■ Work required ■
From the listing below, extract every line containing "what".

■ Extracted information ■
-- ==== Sys2Proof/Laws/Memory.lean ====
section
/-! SUPPORT. The laws of memory: what a read gives after a write, on any memory map and on the platform's, and that
every write keeps the canonical form. -/

namespace Sys2Proof.Machine

theorem lookup_erase (m : Memory) (k j : Nat) :
    (m.erase k).lookup j = if j = k then Config.unlistedByte else m.lookup j := by
  induction m with
  | nil => simp [Memory.erase, Memory.lookup]
  | cons c m ih =>
    simp only [Memory.erase] at ih
    rcases c with ⟨c, b⟩
    by_cases hc : c = k
    · subst hc
      by_cases hj : j = c
      · subst hj; simpa [Memory.erase] using ih
      · simp only [Memory.erase, List.filter, ne_eq, not_true_eq_false, decide_false, ih, if_neg hj,
          Memory.lookup, if_neg (Ne.symm hj)]
    · by_cases hj : c = j
      · subst hj; simp [Memory.erase, List.filter, Memory.lookup, hc]
      · simp only [Memory.erase, List.filter, ne_eq, hc, not_false_eq_true, decide_true, Memory.lookup, if_neg hj, ih]

theorem lookup_insert (m : Memory) (k j : Nat) (b : Byte) (h : ∀ c ∈ m, c.1 ≠ k) :
    (m.insert k b).lookup j = if j = k then b else m.lookup j := by
  induction m with
  | nil => simp [Memory.insert, Memory.lookup, eq_comm]
  | cons c m ih =>
    rcases c with ⟨c, b'⟩
    have hck : c ≠ k := h (c, b') (by simp)
    have ih := ih (fun c' hc' => h c' (by simp [hc']))
    unfold Memory.insert
    split
    · simp only [Memory.lookup, eq_comm]
    · by_cases hj : c = j
      · subst hj; simp [Memory.lookup, hck]
      · simp only [Memory.lookup, if_neg hj, ih]

theorem erase_key_ne (m : Memory) (k : Nat) : ∀ c ∈ m.erase k, c.1 ≠ k := by
  simp [Memory.erase]

/-- Storing a byte at a key changes what that key reads as, and no other. -/
theorem lookup_store (m : Memory) (k j : Nat) (v : Byte) :
    (m.store k v).lookup j = if j = k then v else m.lookup j := by
  unfold Memory.store
  split
  · next hv => rw [lookup_erase, hv]
  · simp only [lookup_insert _ _ _ _ (erase_key_ne m k), lookup_erase]
    split <;> rfl

/-! ## Any memory map (20_memory.md R59) -/

/-- A read after a write on any memory map: the byte written where the write is seen, the old byte elsewhere. -/
theorem readIn_writeIn (map : MemoryMap) (m : Memory) (a b : Address) (v : Byte) :
    (m.writeIn map a v).readIn map b = if writeSeen map a b then v else m.readIn map b := by
  unfold Memory.readIn Memory.writeIn writeSeen
  cases ha : backing map a.toNat <;> cases hb : backing map b.toNat <;> simp [lookup_store, @eq_comm Nat]

/-- The byte of memory that answers has a key below 2^24. -/
theorem backing_lt (map : MemoryMap) {k j : Nat} (hk : k < 2 ^ 24)
    (h : backing map k = .ram j ∨ backing map k = .rom j) : j < 2 ^ 24 := by
  induction map generalizing k with
  | nil =>
    have : k = j := by simpa [backing] using h
    omega
  | cons r map ih =>
    rw [backing] at h
    split at h
    · split at h
      · have : k = j := by simpa using h
        omega
      · have : k = j := by simpa using h
        omega
      · simp at h
      · exact ih (Nat.mod_lt _ (by norm_num)) h
    · exact ih hk h

/-! ## The platform's map: all RAM -/

/-- On the default map a byte is what is listed at its address. -/
theorem read_eq (m : Memory) (a : Address) : m.read a = m.lookup a.toNat := rfl

/-- On the default map every write is stored at its address. -/
theorem write_eq (m : Memory) (a : Address) (v : Byte) : m.write a v = m.store a.toNat v := rfl

/-- On the default map a write is seen at its own address only. -/
@[simp] theorem writeSeen_default (a b : Address) : writeSeen Config.memoryMap a b = decide (a = b) := by
  simp [writeSeen, Config.memoryMap, backing, BitVec.toNat_inj, beq_eq_decide]

/-- A read after a write: the byte written at its address, and every other byte as before. -/
@[simp] theorem read_write (m : Memory) (a b : Address) (v : Byte) :
    (m.write a v).read b = if b = a then v else m.read b := by
  rw [Memory.read, Memory.write, readIn_writeIn]
  simp [eq_comm, Memory.read]

theorem read_write_same (m : Memory) (a : Address) (v : Byte) : (m.write a v).read a = v := by simp

theorem read_write_ne (m : Memory) {a b : Address} (v : Byte) (h : b ≠ a) :
    (m.write a v).read b = m.read b := by simp [h]

/-! ## The canonical form -/

theorem wf_erase {m : Memory} (k : Nat) (h : m.wf) : (m.erase k).wf :=
  ⟨h.1.filter _, fun c hc => h.2 c (List.mem_filter.mp hc).1⟩

theorem mem_insert {m : Memory} {k : Nat} {b : Byte} {c : Host.Cell} :
    c ∈ m.insert k b ↔ c = (k, b) ∨ c ∈ m := by
  induction m with
  | nil => simp [Memory.insert]
  | cons c' m ih =>
    unfold Memory.insert
    split
    · simp
    · simp only [List.mem_cons, ih]; tauto

theorem wf_insert {m : Memory} {k : Nat} {b : Byte} (h : m.wf) (hk : k < 2 ^ 24)
    (hb : b ≠ Config.unlistedByte) (hm : ∀ c ∈ m, c.1 ≠ k) : (m.insert k b).wf := by
  refine ⟨?_, fun c hc => ?_⟩
  · have hp := h.1
    clear h
    induction m with
    | nil => simp [Memory.insert]
    | cons c' m ih =>
      have hc' := hm c' (by simp)
      unfold Memory.insert
      split
      · next hlt =>
        refine List.pairwise_cons.mpr ⟨fun c hc => ?_, hp⟩
        rcases List.mem_cons.mp hc with rfl | hc
        · exact hlt
        · exact hlt.trans ((List.pairwise_cons.mp hp).1 c hc)
      · next hge =>
        refine List.pairwise_cons.mpr ⟨fun c hc => ?_, ih (fun c hc => hm c (by simp [hc])) (List.pairwise_cons.mp hp).2⟩
        rcases mem_insert.mp hc with rfl | hc
        · exact lt_of_le_of_ne (not_lt.mp hge) hc'
        · exact (List.pairwise_cons.mp hp).1 c hc
  · rcases mem_insert.mp hc with rfl | hc
    · exact ⟨hk, hb⟩
    · exact h.2 c hc

theorem wf_store {m : Memory} {k : Nat} (v : Byte) (hk : k < 2 ^ 24) (h : m.wf) : (m.store k v).wf := by
  unfold Memory.store
  split
  · exact wf_erase _ h
  · next hv => exact wf_insert (wf_erase _ h) hk hv (erase_key_ne m k)

/-- A write on any memory map keeps the canonical form. -/
theorem wf_writeIn (map : MemoryMap) {m : Memory} (a : Address) (v : Byte) (h : m.wf) :
    (m.writeIn map a v).wf := by
  unfold Memory.writeIn
  split
  · next he => exact wf_store v (backing_lt map a.isLt (.inl he)) h
  · exact h
  · exact h

/-- A write keeps the canonical form. -/
theorem wf_write {m : Memory} (a : Address) (v : Byte) (h : m.wf) : (m.write a v).wf := wf_writeIn _ a v h

/-- Placing a byte of the memory image keeps the canonical form. -/
theorem wf_place {m : Memory} (a : Address) (v : Byte) (h : m.wf) : (m.place a v).wf := by
  unfold Memory.place
  split
  · next he => exact wf_store v (backing_lt _ a.isLt (.inl he)) h
  · next he => exact wf_store v (backing_lt _ a.isLt (.inr he)) h
  · exact h

theorem wf_nil : Memory.wf [] := ⟨List.Pairwise.nil, by simp⟩

end Sys2Proof.Machine
end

■ Final answer ■
/-! SUPPORT. The laws of memory: what a read gives after a write, on any memory map and on the platform's, and that
/-- Storing a byte at a key changes what that key reads as, and no other. -/
/-- On the default map a byte is what is listed at its address. -/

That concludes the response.